Do you have a favorite single from the collection?

“In The Morning” – I think the production is beautiful on that one. Nosa Apollo sent a 30-second clip to me when he started it and instantly I knew how I wanted the song to sound. Ultimately, it just carries the type of joy I want people to feel when they are listening to the project.

You mention artists such as Luther Vandross, Usher, and Fela Anikulapo Kuti as prominent inspirations in your work. What is it about these musicians that inspires creativity?

Luther Vandross has something in his music that forces me to play his entire discography every time I listen to any one of his songs. His voice, his story, it’s all amazing – sad and exciting at the same time. Usher has, in my opinion, the best R&B album with Confessions and Fela was, and still is, the voice of a generation. His music spoke for people that couldn’t speak their mind. He had a vision and a belief and he never swayed from it.

For me, art is about honesty, relentless unapologetic honesty. Nothing is more inspiring to me than an artist you can listen to and you can feel the vulnerability in the words but you can also feel how sure of their art they are, it’s not fabricated or doctored.

You grew up between Lagos and London – how important was it for you to incorporate both these cultures into your music?

It’s taken me a while to be able to comfortably merge both cities in the music consciously. My tone and melodies have always been inspired by these places but now you can hear it in the music itself. It’s something I’ve always done but never actually let into the world as its own thing and that’s why I really loved making this project. It gave me the freedom to explore my background and push myself as a musician. Also, I really wanted to tell that story about the “Lagos Londoner.”

Which 3 artists should we be adding to our playlists?

Scribz Riley, Tay Iwar, and Benjiflow.

Do you write from lived experiences? Do you think it’s important to create songs this way or can elements of fantasy also inspire great songwriting?

My songs are really just a window into my mind, so more often than not they are about real lived experiences.
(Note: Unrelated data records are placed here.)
-- ==== Sys2Proof/Tests/Slice0.lean ====
section
/-! SUPPORT. The model's own tests. Words are written out from spec/30_encoding.md R120, R121; expected results are the
vectors of spec/95_test_vectors.md section 2, named in each docstring. The `witness_` theorems show states and operands that
meet the hypotheses of the statements of Certificates/Slice0/Obligations.lean, clause by clause. -/

namespace Sys2Proof.Tests

open Sys2Proof Sys2Proof.Machine

/-! ### Helpers -/

/-- The step answers a next state with this property. -/
def nextHas (o : Host.Outcome State Fault Refusal) (p : State → Bool) : Bool :=
  match o with
  | .next t => p t
  | .fault _ => false
  | .refused _ => false

/-- The step answers a next state that differs in `fault` alone. -/
def raises (o : Host.Outcome State Fault Refusal) (s : State) (c : Fault) : Bool :=
  nextHas o fun t => decide (t = { s with fault := some c })

/-- The example timing `T0` of 95_test_vectors.md section 0.2. -/
def t0 : Timing where
  linePixels := 16
  syncPixels := 2
  backPorchPixels := 3
  videoLead := 1
  videoPixels := 8
  hpol := false
  vpol := false
  vsyncStartLine := 1
  vsyncEndLine := 2
  videoStartLine := 4
  videoEndLine := 8
  clockConfig := 0x1234

/-- Sixteen cells with these bytes. -/
def cells (bs : List Byte) : Cells := (List.range bs.length).zip bs

/-- `T0` running, line 5, the picture on the screen. -/
def running : State :=
  { State.reset with
    videoEn := true, syncEn := true, sh := t0, t := t0, run := true, savCmp := 4, savCmpNext := 4, display := .active
    currentLine := 5, vsyncLevel := true, bandTaken := true, workShape := ⟨0, 8⟩, dmaCount := 9, clkCfgO := 0x1234
    wb := cells [1, 2, 3, 4, 5, 6, 7, 8, 0xA5, 0xA5, 0xA5, 0xA5, 0xA5, 0xA5, 0xA5, 0xA5]
    sb := cells [9, 9, 9, 9, 9, 9, 9, 9, 0, 0, 0, 0, 0, 0, 0, 0] }

/-- `running` at position `h` of line `l`, in a display state. -/
def at_ (h l : Half) (d : DisplayState) : State := { running with hcount := h, currentLine := l, display := d }

/-- `running` with the render unit in a phase, on line 5 with 8 bytes to copy. -/
def render (p : DruPhase) : State := { running with dru := ⟨p, .active, 5, 8, 0⟩, hookReq := decide (p = .hookWait) }

/-- `running` with a stream that emits its first beat at the next TICK. -/
def streaming : State := { running with hcount := 5, dma := ⟨true, 0, 0, 9⟩ }

/-- A CONFIGURE in progress from reset, with `SH = T0`. -/
def configuring (p : CfgPhase) : State := { State.reset with sh := t0, cfgPhase := p }

/-- The two nodes of 95_test_vectors.md section 2.5 in host memory. -/
def nodes : Cells :=
  hostWrite (hostWrite (hostWrite (hostWrite (hostWrite [] 0x20000000 0x11 4) 0x20000004 2 4) 0x20000008 0x2000000C 4)
    0x2000000C 0x22 4) 0x20000010 1 4

/-- The render unit about to schedule, with this band. -/
def scheduling (b : Band) : State := { render .sched with currentBand := b, hostMem := nodes }

/-! ### Well-formedness -/

theorem test_wrReserved_at_a_register_is_ill_formed :
    (Instr.wrReserved 0 5).wellFormed = false ∧ (Instr.wrReserved 16 5).wellFormed = false := by decide

theorem test_rdReserved_at_a_register_is_ill_formed :
    (Instr.rdReserved 14).wellFormed = false ∧ (Instr.rdReserved 16).wellFormed = false := by decide

theorem test_reserved_offsets_are_well_formed :
    (Instr.wrReserved 15 5).wellFormed = true ∧ (Instr.rdReserved 63).wellFormed = true := by decide

/-! ### Decoding -/

/-- Class 0x0. -/
theorem test_decode_tick_words :
    decodeTableWord 16 0b0000000000000000 = some .tick ∧ decodeTableWord 16 0b0000000000000001 = some .tickCfgDrain
      ∧ decodeTableWord 16 0b0000000000000010 = some .tickCfgLoad
      ∧ decodeTableWord 16 0b0000000000000011 = some .tickSav
      ∧ decodeTableWord 16 0b0000000000000100 = some .tickBeat
      ∧ decodeTableWord 16 0b0000000000000101 = some .tickEav
      ∧ decodeTableWord 16 0b0000000000000110 = some .tickAdvance
      ∧ decodeTableWord 16 0b0000000000000111 = some .tickSample := by decide

/-- Class 0x1. -/
theorem test_decode_dru_words :
    decodeTableWord 16 0b0001000000000000 = some .druDispatch
      ∧ decodeTableWord 16 0b0001000000000001 = some .druCopy
      ∧ decodeTableWord 16 0b0001000000000010 = some .druTail
      ∧ decodeTableWord 16 0b0001000000000011 = some .druTerm
      ∧ decodeTableWord 16 0b0001000000000100 = some .druHookReq
      ∧ decodeTableWord 16 0b0001000000000101 = some .druSched := by decide

/-- Class 0x2; `RAST.WB8 15, 0x5A`, `RAST.WB32 1, 0x44332211`, `RAST.RESP 0x00080000` with their data beside them. -/
theorem test_decode_port_words :
    decodeTableWord 64 0x5A000F2000 = some (.rastWb8 15 0x5A)
      ∧ decodeTableWord 64 0x4433221100012001 = some (.rastWb32 1 0x44332211)
      ∧ decodeTableWord 48 0x000800002002 = some (.rastResp 0x00080000)
      ∧ decodeTableWord 16 0b0010000000000011 = some .hookAck := by decide

/-- Class 0x3, each with `v = 0x00010010`. -/
theorem test_decode_write_words :
    decodeTableWord 48 0x000100103000 = some (.wrCtrl 0x10010)
      ∧ decodeTableWord 48 0x000100103004 = some (.wrStatus 0x10010)
      ∧ decodeTableWord 48 0x000100103008 = some (.wrLine 0x10010)
      ∧ decodeTableWord 48 0x00010010300C = some (.wrBandHead 0x10010)
      ∧ decodeTableWord 48 0x000100103010 = some (.wrTLinePixels 0x10010)
      ∧ decodeTableWord 48 0x000100103014 = some (.wrTSyncPixels 0x10010)
      ∧ decodeTableWord 48 0x000100103018 = some (.wrTBackPorchPixels 0x10010)
      ∧ decodeTableWord 48 0x00010010301C = some (.wrTVideoLead 0x10010)
      ∧ decodeTableWord 48 0x000100103020 = some (.wrTVideoPixels 0x10010)
      ∧ decodeTableWord 48 0x000100103024 = some (.wrTPolarity 0x10010)
      ∧ decodeTableWord 48 0x000100103028 = some (.wrTVsyncStartLine 0x10010)
      ∧ decodeTableWord 48 0x00010010302C = some (.wrTVsyncEndLine 0x10010)
      ∧ decodeTableWord 48 0x000100103030 = some (.wrTVideoStartLine 0x10010)
      ∧ decodeTableWord 48 0x000100103034 = some (.wrTVideoEndLine 0x10010)
      ∧ decodeTableWord 48 0x000100103038 = some (.wrTClockConfig 0x10010)
      ∧ decodeTableWord 48 0x000100103040 = some (.wrCmd 0x10010)
      ∧ decodeTableWord 48 0x00010010303C = some (.wrReserved 15 0x10010)
      ∧ decodeTableWord 48 0x0001001030FC = some (.wrReserved 63 0x10010) := by decide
I think as a base for creativity there has to be a connection to real life – something the creator actually connects with emotionally and then you can embellish, draw, design whatever from that, but it has to exist first. However, every artist has the freedom to write whatever story they feel. Fantasy helps my songwriting to create the world I want to see. So, for the duration of the song, you get to feel the world how I feel it.